→ WHAT THE TASK ASKS
Below are entries; copy exactly the lines from the one with "END_NOTICE_ACK (R400). -/" through the one with "let x := e.2.splice", both included, and leave out the rest.

================================

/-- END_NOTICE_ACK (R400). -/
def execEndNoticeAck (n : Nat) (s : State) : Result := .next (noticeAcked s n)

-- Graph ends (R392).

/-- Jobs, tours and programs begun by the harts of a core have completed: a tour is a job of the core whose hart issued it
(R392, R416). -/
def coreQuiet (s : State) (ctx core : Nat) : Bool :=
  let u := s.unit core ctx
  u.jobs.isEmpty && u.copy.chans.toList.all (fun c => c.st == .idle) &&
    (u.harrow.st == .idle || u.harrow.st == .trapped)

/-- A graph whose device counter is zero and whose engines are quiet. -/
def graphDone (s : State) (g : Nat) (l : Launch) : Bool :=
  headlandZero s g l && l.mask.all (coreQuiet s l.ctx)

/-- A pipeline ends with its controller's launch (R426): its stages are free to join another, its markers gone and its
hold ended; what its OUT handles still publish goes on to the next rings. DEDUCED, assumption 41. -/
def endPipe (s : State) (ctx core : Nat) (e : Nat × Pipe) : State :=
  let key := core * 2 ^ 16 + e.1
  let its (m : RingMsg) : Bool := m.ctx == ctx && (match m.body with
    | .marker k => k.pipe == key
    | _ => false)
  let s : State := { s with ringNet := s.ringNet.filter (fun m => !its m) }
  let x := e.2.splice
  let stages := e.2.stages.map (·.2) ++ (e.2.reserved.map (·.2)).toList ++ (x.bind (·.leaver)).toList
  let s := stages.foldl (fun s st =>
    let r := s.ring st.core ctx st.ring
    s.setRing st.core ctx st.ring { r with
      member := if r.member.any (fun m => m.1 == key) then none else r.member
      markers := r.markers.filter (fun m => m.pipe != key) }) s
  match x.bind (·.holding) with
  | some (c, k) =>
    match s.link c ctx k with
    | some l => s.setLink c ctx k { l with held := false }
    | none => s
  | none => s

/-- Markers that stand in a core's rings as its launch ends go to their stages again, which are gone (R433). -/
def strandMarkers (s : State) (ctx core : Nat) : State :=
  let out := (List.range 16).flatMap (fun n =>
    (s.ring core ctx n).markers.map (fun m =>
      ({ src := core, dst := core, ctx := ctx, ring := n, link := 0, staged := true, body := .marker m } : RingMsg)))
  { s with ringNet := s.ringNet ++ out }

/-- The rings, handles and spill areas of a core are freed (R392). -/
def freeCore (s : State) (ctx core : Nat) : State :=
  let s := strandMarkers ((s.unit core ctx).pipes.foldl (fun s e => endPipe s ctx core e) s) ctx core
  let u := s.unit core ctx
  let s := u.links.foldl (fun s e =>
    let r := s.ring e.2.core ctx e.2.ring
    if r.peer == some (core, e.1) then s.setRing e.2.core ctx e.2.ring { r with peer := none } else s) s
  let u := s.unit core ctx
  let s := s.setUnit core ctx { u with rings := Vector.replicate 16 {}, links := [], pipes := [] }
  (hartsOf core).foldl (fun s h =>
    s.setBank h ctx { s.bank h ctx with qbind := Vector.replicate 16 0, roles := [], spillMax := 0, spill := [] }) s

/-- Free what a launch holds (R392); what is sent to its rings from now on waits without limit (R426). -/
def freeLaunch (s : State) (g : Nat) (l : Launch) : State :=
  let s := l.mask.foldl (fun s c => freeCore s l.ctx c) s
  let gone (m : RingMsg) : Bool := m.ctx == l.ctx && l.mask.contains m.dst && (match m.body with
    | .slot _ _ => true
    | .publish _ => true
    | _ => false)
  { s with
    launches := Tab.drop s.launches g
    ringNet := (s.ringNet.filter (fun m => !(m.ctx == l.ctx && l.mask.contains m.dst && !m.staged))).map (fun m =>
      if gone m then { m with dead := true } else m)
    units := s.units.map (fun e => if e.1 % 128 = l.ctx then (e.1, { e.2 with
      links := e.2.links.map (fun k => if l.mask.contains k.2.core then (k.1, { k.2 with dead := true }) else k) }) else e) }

================================

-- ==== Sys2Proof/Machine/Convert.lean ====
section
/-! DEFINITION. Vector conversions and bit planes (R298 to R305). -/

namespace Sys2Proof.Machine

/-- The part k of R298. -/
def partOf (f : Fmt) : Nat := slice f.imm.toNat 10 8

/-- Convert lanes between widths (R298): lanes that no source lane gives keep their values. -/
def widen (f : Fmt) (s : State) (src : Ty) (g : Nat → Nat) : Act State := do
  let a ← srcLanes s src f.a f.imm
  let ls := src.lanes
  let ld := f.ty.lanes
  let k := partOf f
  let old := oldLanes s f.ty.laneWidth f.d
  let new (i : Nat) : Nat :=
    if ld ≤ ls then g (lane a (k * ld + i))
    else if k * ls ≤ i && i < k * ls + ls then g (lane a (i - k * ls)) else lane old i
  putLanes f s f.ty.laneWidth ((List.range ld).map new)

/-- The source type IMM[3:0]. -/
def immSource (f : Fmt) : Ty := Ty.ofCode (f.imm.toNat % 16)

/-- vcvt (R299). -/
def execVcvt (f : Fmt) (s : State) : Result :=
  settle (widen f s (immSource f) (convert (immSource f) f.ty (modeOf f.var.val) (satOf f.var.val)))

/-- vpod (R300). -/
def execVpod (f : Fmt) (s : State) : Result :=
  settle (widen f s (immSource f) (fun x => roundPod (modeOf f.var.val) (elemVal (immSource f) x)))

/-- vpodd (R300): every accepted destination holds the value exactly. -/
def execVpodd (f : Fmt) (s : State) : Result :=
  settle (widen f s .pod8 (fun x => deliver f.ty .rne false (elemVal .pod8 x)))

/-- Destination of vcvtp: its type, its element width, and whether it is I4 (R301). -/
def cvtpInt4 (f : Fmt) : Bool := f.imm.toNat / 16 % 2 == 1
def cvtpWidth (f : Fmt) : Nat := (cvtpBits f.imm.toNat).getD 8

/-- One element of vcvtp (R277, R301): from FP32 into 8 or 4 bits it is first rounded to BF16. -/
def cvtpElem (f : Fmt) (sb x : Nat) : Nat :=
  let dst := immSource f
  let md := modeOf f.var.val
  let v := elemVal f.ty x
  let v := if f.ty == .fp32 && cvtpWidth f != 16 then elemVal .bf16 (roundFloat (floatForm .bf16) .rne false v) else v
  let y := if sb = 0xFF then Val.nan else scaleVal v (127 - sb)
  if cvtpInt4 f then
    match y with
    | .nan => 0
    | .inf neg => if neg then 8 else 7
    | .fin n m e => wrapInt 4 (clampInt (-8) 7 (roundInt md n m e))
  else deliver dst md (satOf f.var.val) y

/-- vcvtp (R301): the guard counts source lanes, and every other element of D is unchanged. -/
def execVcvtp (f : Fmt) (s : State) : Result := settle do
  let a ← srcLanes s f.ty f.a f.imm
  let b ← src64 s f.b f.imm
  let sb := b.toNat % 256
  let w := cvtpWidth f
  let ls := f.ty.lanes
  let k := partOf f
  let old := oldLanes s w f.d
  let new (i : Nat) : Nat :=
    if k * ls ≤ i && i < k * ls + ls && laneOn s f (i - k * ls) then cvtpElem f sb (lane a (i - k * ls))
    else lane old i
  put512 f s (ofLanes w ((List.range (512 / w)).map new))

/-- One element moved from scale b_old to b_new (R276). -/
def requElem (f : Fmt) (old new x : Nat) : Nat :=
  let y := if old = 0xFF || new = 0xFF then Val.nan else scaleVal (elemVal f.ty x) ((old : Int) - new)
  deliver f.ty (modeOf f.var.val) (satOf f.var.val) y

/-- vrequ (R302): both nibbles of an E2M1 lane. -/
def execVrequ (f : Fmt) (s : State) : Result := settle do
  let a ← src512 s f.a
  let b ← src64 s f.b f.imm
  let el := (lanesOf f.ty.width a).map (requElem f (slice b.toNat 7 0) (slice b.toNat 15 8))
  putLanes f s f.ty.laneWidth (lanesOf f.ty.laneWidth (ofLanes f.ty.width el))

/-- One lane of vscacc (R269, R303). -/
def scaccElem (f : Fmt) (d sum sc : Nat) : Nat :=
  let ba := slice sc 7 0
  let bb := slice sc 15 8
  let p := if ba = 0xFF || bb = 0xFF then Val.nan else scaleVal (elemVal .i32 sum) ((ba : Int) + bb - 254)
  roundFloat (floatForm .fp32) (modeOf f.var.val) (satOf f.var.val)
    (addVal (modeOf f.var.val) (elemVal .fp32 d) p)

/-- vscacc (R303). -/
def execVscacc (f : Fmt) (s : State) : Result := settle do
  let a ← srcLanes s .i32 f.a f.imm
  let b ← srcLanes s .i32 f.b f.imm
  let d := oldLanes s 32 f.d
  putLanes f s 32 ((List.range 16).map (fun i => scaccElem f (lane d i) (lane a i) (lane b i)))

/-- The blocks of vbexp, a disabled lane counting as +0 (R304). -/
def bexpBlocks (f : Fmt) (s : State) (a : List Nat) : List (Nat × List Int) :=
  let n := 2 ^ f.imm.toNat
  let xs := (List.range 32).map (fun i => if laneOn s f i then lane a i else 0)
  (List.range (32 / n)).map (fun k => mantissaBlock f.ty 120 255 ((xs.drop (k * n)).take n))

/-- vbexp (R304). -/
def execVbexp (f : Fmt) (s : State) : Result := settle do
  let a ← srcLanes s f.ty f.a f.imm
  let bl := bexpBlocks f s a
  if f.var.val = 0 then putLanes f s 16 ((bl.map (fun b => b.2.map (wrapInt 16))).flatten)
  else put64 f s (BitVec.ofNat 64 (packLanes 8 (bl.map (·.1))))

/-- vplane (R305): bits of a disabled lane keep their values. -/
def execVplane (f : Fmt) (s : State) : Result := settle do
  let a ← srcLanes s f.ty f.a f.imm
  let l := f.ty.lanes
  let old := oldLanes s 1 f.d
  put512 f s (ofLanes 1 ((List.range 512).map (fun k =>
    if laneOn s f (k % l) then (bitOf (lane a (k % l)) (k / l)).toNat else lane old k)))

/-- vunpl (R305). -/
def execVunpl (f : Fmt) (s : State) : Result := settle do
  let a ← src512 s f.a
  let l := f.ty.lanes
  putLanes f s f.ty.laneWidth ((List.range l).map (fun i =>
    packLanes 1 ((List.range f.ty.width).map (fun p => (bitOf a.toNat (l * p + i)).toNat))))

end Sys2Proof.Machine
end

================================

→ REPLY TO THE TASK
/-- END_NOTICE_ACK (R400). -/
def execEndNoticeAck (n : Nat) (s : State) : Result := .next (noticeAcked s n)

-- Graph ends (R392).

/-- Jobs, tours and programs begun by the harts of a core have completed: a tour is a job of the core whose hart issued it
(R392, R416). -/
def coreQuiet (s : State) (ctx core : Nat) : Bool :=
  let u := s.unit core ctx
  u.jobs.isEmpty && u.copy.chans.toList.all (fun c => c.st == .idle) &&
    (u.harrow.st == .idle || u.harrow.st == .trapped)

/-- A graph whose device counter is zero and whose engines are quiet. -/
def graphDone (s : State) (g : Nat) (l : Launch) : Bool :=
  headlandZero s g l && l.mask.all (coreQuiet s l.ctx)

/-- A pipeline ends with its controller's launch (R426): its stages are free to join another, its markers gone and its
hold ended; what its OUT handles still publish goes on to the next rings. DEDUCED, assumption 41. -/
def endPipe (s : State) (ctx core : Nat) (e : Nat × Pipe) : State :=
  let key := core * 2 ^ 16 + e.1
  let its (m : RingMsg) : Bool := m.ctx == ctx && (match m.body with
    | .marker k => k.pipe == key
    | _ => false)
  let s : State := { s with ringNet := s.ringNet.filter (fun m => !its m) }
  let x := e.2.splice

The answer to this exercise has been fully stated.